— PROVIDED DATA —

-- ==== Sys2Proof/Machine/Ops.lean ====
section
/-! DEFINITION. Named operations over the state that every family uses: places and their operators, tiles, cells and
cores, free values, error records and holds (R389 to R394), arrivals (R52, R232), barrier objects (R57), row groups
(R47 to R50) and the saved effects of a trap. -/

namespace Sys2Proof.Machine

/-! ### Accessors -/

/-- Zero lanes: what a lane register never written reads (log 6). -/
def zeroLanes : Lanes := Vector.replicate 8 0
/-- 1.0 in every lane (R90). -/
def oneLanes : Lanes := Vector.replicate 8 fwOne
/-- An empty plane: weights zero, column scales 1.0 (R224). -/
def zeroPlane : Plane := { rows := {}, cs := oneLanes }
/-- A cell with the reset values the spec states (R90, R224, R226). DESIGN CHOICE (log 6). -/
def freshCell : Cell :=
  { latA := oneLanes, latB := oneLanes, planeA := zeroPlane, planeS := zeroPlane, mrgA := fwOne, mrgB := fwOne }


def State.tile (s : State) (t : Nat) : Tile := s.tiles.getD t {}
def State.setTile (s : State) (t : Nat) (x : Tile) : State := { s with tiles := s.tiles.set t x }
def State.updTile (s : State) (t : Nat) (f : Tile → Tile) : State := s.setTile t (f (s.tile t))
def State.core (s : State) (t : Nat) : Core := (s.tile t).core
def State.updCore (s : State) (t : Nat) (f : Core → Core) : State := s.updTile t (fun x => { x with core := f x.core })
def Tile.cell (x : Tile) (c : Nat) : Cell := x.cells.getD c freshCell
def State.cellAt (s : State) (t c : Nat) : Cell := (s.tile t).cell c
def State.updCell (s : State) (t c : Nat) (f : Cell → Cell) : State :=
  s.updTile t (fun x => { x with cells := x.cells.set c (f (x.cell c)) })
def Tile.ag (x : Tile) (a : Nat) : Ag := x.ags.getD a {}
def State.updAg (s : State) (t a : Nat) (f : Ag → Ag) : State :=
  s.updTile t (fun x => { x with ags := x.ags.set a (f (x.ag a)) })
def Tile.bank (x : Tile) (b : Nat) : Bank := x.banks.getD b {}
def State.updBank (s : State) (t b : Nat) (f : Bank → Bank) : State :=
  s.updTile t (fun x => { x with banks := x.banks.set b (f (x.bank b)) })
def Tile.oprAt (x : Tile) (slot : Nat) : OpRegs := x.opr.getD slot {}
def State.updOpr (s : State) (t slot : Nat) (f : OpRegs → OpRegs) : State :=
  s.updTile t (fun x => { x with opr := x.opr.set slot (f (x.oprAt slot)) })
def State.vi (s : State) (v : Nat) : Vi := s.vis.getD v {}
def State.updVi (s : State) (v : Nat) (f : Vi → Vi) : State := { s with vis := s.vis.set v (f (s.vi v)) }
def State.job (s : State) (k : Nat) : Job := s.jobs.getD k {}
def State.updJob (s : State) (k : Nat) (f : Job → Job) : State := { s with jobs := s.jobs.set k (f (s.job k)) }
def State.region (s : State) (a : Nat) : Region := s.regions.getD a {}
def State.updRegion (s : State) (a : Nat) (f : Region → Region) : State :=
  { s with regions := s.regions.set a (f (s.region a)) }
def State.stage (s : State) (k : Nat) : Stage := s.stages.getD k {}
def State.updStage (s : State) (k : Nat) (f : Stage → Stage) : State :=
  { s with stages := s.stages.set k (f (s.stage k)) }
def State.updRg (s : State) (k : Nat) (f : RowGroup → RowGroup) : State :=
  match s.rgs.find? k with
  | none => s
  | some r => { s with rgs := s.rgs.set k (f r) }
def State.updPlace (s : State) (pk : Nat) (f : Placement → Placement) : State :=
  match s.places.find? pk with
  | none => s
  | some p => { s with places := s.places.set pk (f p) }
def State.updHamper (s : State) (pk : Nat) (f : Hamper → Hamper) : State :=
  s.updPlace pk (fun p => { p with hamper := f p.hamper })
def State.updDev (s : State) (f : Dev → Dev) : State := { s with dev := f s.dev }

/-! ### Free values (log 2) -/

/-- The next free word. DESIGN CHOICE (log 2). -/
def State.takeFree (s : State) : Word × State :=
  (Config.freeWord s.sched.free, { s with sched := { s.sched with free := s.sched.free + 1 } })

/-- A free choice among n alternatives; one alternative needs no choice. -/
def State.pick (s : State) (n : Nat) : Nat × State :=
  if n ≤ 1 then (0, s) else let r := s.takeFree; (r.1.toNat % n, r.2)

/-- A fresh identifier for a stream, command or row group. -/
def State.newId (s : State) : Nat × State :=
  (s.sched.ids, { s with sched := { s.sched with ids := s.sched.ids + 1 } })

/-! ### Places -/

/-- Key of a placement: anchor tile and hamper slot. -/
def placeKey (anchor slot : Nat) : Nat := anchor * 4 + slot
def keyAnchor (pk : Nat) : Nat := pk / 4
def keySlot (pk : Nat) : Nat := pk % 4

/-- Physical tile of a die, column and row (R18). -/
def physTile (die x y : Nat) : Nat := die * 144 + y * 12 + x

/-- Physical tile of virtual tile vt of a rectangle (R18, R313). -/
def physOf (p : Placement) (vt : Nat) : Nat := physTile p.die (p.x + vt % 12) (p.y + vt / 12)

/-- Virtual tiles of a w x h rectangle, rising. -/
def virtTiles (w h : Nat) : List Nat :=
  (List.range h).flatMap (fun y => (List.range w).map (fun x => y * 12 + x))

/-- Physical tiles of a placement, in virtual order. -/
def Placement.tiles (p : Placement) : List Nat := (virtTiles p.w p.h).map (physOf p)

/-- Virtual tile of a physical tile of a placement (R18). -/
def Placement.vtOf (p : Placement) (t : Nat) : Option Nat := (virtTiles p.w p.h).find? (fun v => physOf p v == t)

/-- Anchor tile of a placement. -/
def Placement.anchor (p : Placement) : Nat := physTile p.die p.x p.y

/-- Key of a placement from its own fields. -/
def Placement.key (p : Placement) : Nat := placeKey p.anchor p.slot

/-- The image of a placed operator, from the image store (R170). -/
def State.imageOf (s : State) (p : Placement) : Option Image := (s.ops.find? p.regId.toNat).map (·.image)

/-- Placements whose region holds a tile. -/
def State.placesOn (s : State) (t : Nat) : List (Nat × Placement) :=
  match (s.tile t).anchor with
  | none => []
  | some a => s.places.items.filter (fun q => keyAnchor q.1 == a)

/-- The key of the operator loaded on a tile's region (R316). -/
def State.loadedOn (s : State) (t : Nat) : Option Nat :=
  match (s.tile t).anchor with
  | none => none
  | some a => (s.region a).loaded

/-- Entries of a task table: bytes 0 to 7 hold tg [5:0], priority [9:8] and the first-block offset [63:32]. The table
ends where the lowest first block begins (R176, log 27); the first argument bounds the entries. DEDUCED (log 27). -/
def taskTableAux : Nat → Nat → Nat → List (BitVec 32) → List (Nat × Nat × Nat)
  | 0, _, _, _ => []
  | fuel + 1, i, lim, ws =>
    if 4 * i + 4 ≤ lim then
      match ws with
      | a :: b :: _ :: _ :: rest =>
        (fld a.toNat 5 0, fld a.toNat 9 8, b.toNat) :: taskTableAux fuel (i + 1) (min lim b.toNat) rest
      | _ => []
    else []

/-- The task table of a TASK section: (tag, priority, first-block word offset) for each entry (R176).
DEDUCED (log 27). -/
def taskTable (ws : List (BitVec 32)) : List (Nat × Nat × Nat) := taskTableAux 64 0 ws.length ws

/-- The task bound to a tag on a virtual tile: priority and first-block offset. -/
def Image.task (im : Image) (vt tag : Nat) : Option (Nat × Nat) :=
  ((taskTable (im.tasks.getD vt [])).find? (fun e => e.1 == tag)).map Prod.snd

/-- The VI of a placement. -/
def State.placeVi (s : State) (pk : Nat) : Option Nat := (s.places.find? pk).map (·.vi)

/-- The placement on a tile whose task table binds a tag; route tags of a region are distinct in a tile (R312). -/
def State.tagOwner (s : State) (t tag : Nat) : Option Nat :=
  ((s.placesOn t).find? (fun q =>
    match s.imageOf q.2, q.2.vtOf t with
    | some im, some vt => (im.task vt tag).isSome
    | _, _ => false)).map Prod.fst

/-- Whether an arrival is for an operator that is not loaded on its region (R316). -/
def State.idleArrival (s : State) (t : Nat) (a : Arrival) : Bool :=
  match s.loadedOn t with
  | some pk => s.tagOwner t a.tag != some pk
  | none => true

/-- How many of some arrivals at a tile stand in its arrival store, and how many of these are for operators that are not
loaded: 256 entries, of which arrivals for those operators take 192 at most (R52, R316). Behind them senders are held. -/
def State.storeFill (s : State) (t : Nat) (l : List Arrival) : Nat × Nat :=
  l.foldl (fun n a =>
    let idle := s.idleArrival t a
    if n.1 < 256 ∧ (!idle ∨ n.2 < 192) then (n.1 + 1, if idle then n.2 + 1 else n.2) else n) (0, 0)

/-- Whether arrival i of a tile stands in its arrival store (R52, R316). DEDUCED (log 79). -/
def State.inStore (s : State) (t i : Nat) (a : Arrival) : Bool :=
  let n := s.storeFill t ((s.core t).arrivals.take i)
  decide (n.1 < 256) && (!s.idleArrival t a || decide (n.2 < 192))

/-- The arrivals in a tile's arrival store. DEDUCED (log 79). -/
def State.arrivalStore (s : State) (t : Nat) : List Arrival :=
  ((s.core t).arrivals.zipIdx.filter (fun q => s.inStore t q.2 q.1)).map Prod.fst

/-- Whether some arrival of a sender waits outside a tile's full arrival store: its sender is held (R52, R316).
DEDUCED (log 79). -/
def State.sendsHeld (s : State) (t : Nat) (p : Arrival → Bool) : Bool :=
  (s.core t).arrivals.zipIdx.any (fun q => p q.1 && !s.inStore t q.2 q.1)

/-- Hamper parameters of R40, from the OPER descriptor (R177). -/
structure HamperPar where
  height : Nat
  timeout : Nat
  boarding : Nat
  binding : Nat
  successor : Nat
  payload : Nat
  carry : Nat
  fireTag : Nat
  deriving DecidableEq, Repr, Inhabited

def operPar (w : Word) : HamperPar :=
  { height := w.fld 63 56, timeout := w.fld 55 46, boarding := w.fld 45 43, binding := w.fld 42 41,
    successor := w.fld 40 33, payload := w.fld 32 21, carry := w.fld 20 9, fireTag := w.fld 8 3 }

/-- Hamper parameters of a placement. -/
def State.parOf (s : State) (p : Placement) : HamperPar :=
  match s.imageOf p with
  | some im => operPar im.oper
  | none => default

/-- A token moved or a slot fired in a tile's region in this cycle (R408). -/
def State.noteMove (s : State) (t : Nat) : State :=
  match (s.tile t).anchor with
  | none => s
  | some a => s.updRegion a (fun r => { r with lastMove := s.clk.cycle })

/-- Note a cause of R429 for the class 0 work of some placements: the closed tiles that wait, and the firings whose first
instruction has not come yet. DEDUCED (log 71). -/
def State.noteCause (s : State) (on : Nat → Placement → Bool) (bit : Nat) : State :=
  let hit (k : Nat) (p : Placement) : Bool := p.cls == 0 && on k p
  let mark (c : Closed) : Closed := { c with causes := c.causes ||| 2 ^ bit }
  { s with
    places := s.places.mapVals (fun k p =>
      if hit k p then { p with hamper := { p.hamper with closed := p.hamper.closed.map mark } } else p)
    rgs := s.rgs.mapVals (fun _ g =>
      match s.places.find? g.pk with
      | some p => if hit g.pk p then { g with causes := g.causes ||| 2 ^ bit } else g
      | none => g) }

/-- Note a cause of R429 for the closed tiles alone of some class 0 placements. DEDUCED (log 71). -/
def State.noteClosed (s : State) (on : Nat → Placement → Bool) (bit : Nat) : State :=
  let mark (c : Closed) : Closed := { c with causes := c.causes ||| 2 ^ bit }
  { s with places := s.places.mapVals (fun k p =>
      if p.cls == 0 && on k p then { p with hamper := { p.hamper with closed := p.hamper.closed.map mark } } else p) }

/-- Key of a job. -/
def jobKey (vi job : Nat) : Nat := vi * 4096 + job

/-- Microseconds in cycles: 940 MHz (R3). -/
def usCycles (us : Nat) : Nat := us * 940

/-! ### Queues in memory (R302, R305, R392) -/

/-- Entries of a queue: 2^lsize (R302). -/
def RingQ.size (q : RingQ) : Nat := 2 ^ q.w1.fld 63 60

/-- The vector a queue signals (R302). -/
def RingQ.vector (q : RingQ) : Nat := q.w1.fld 55 48

/-- First byte of the queue (R302). -/
def RingQ.base (q : RingQ) : Nat := q.w0.fld 62 12 * 4096

/-- Whether the queue lies in device memory (R302). -/
def RingQ.inDevice (q : RingQ) : Bool := q.w0.getLsbD 63

/-- Whether the writer has filled the queue: it keeps one entry free between tail and head (R371, log 28).
DEDUCED (log 28). -/
def RingQ.full (q : RingQ) : Bool := (q.tail + 1) % q.size == q.head % q.size

/-- The writer's position after one more entry; the phase inverts on a wrap (R305). -/
def RingQ.advance (q : RingQ) : RingQ :=
  let t := (q.tail + 1) % q.size
  { q with tail := t, phase := if t = 0 then !q.phase else q.phase }

/-- Signal a vector for a queue of a port (R148, R371): a message follows by MSIX_MESSAGE on that port. PRESUMED (log 92). -/
def State.signal (s : State) (vi vec port : Nat) : State :=
  s.updVi vi (fun v => { v with vecPend := v.vecPend.set vec (s.clk.cycle, port) })

end Sys2Proof.Machine
end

— WORK TO COMPLETE —
Retype, exactly and in full, the lines above from the one containing "tiles, cells and" through the one containing "mrgB := fwOne".

— OUTPUT OF THE TASK —
/-! DEFINITION. Named operations over the state that every family uses: places and their operators, tiles, cells and
cores, free values, error records and holds (R389 to R394), arrivals (R52, R232), barrier objects (R57), row groups
(R47 to R50) and the saved effects of a trap. -/

namespace Sys2Proof.Machine

/-! ### Accessors -/

/-- Zero lanes: what a lane register never written reads (log 6). -/
def zeroLanes : Lanes := Vector.replicate 8 0
/-- 1.0 in every lane (R90). -/
def oneLanes : Lanes := Vector.replicate 8 fwOne
/-- An empty plane: weights zero, column scales 1.0 (R224). -/
def zeroPlane : Plane := { rows := {}, cs := oneLanes }
/-- A cell with the reset values the spec states (R90, R224, R226). DESIGN CHOICE (log 6). -/
def freshCell : Cell :=
  { latA := oneLanes, latB := oneLanes, planeA := zeroPlane, planeS := zeroPlane, mrgA := fwOne, mrgB := fwOne }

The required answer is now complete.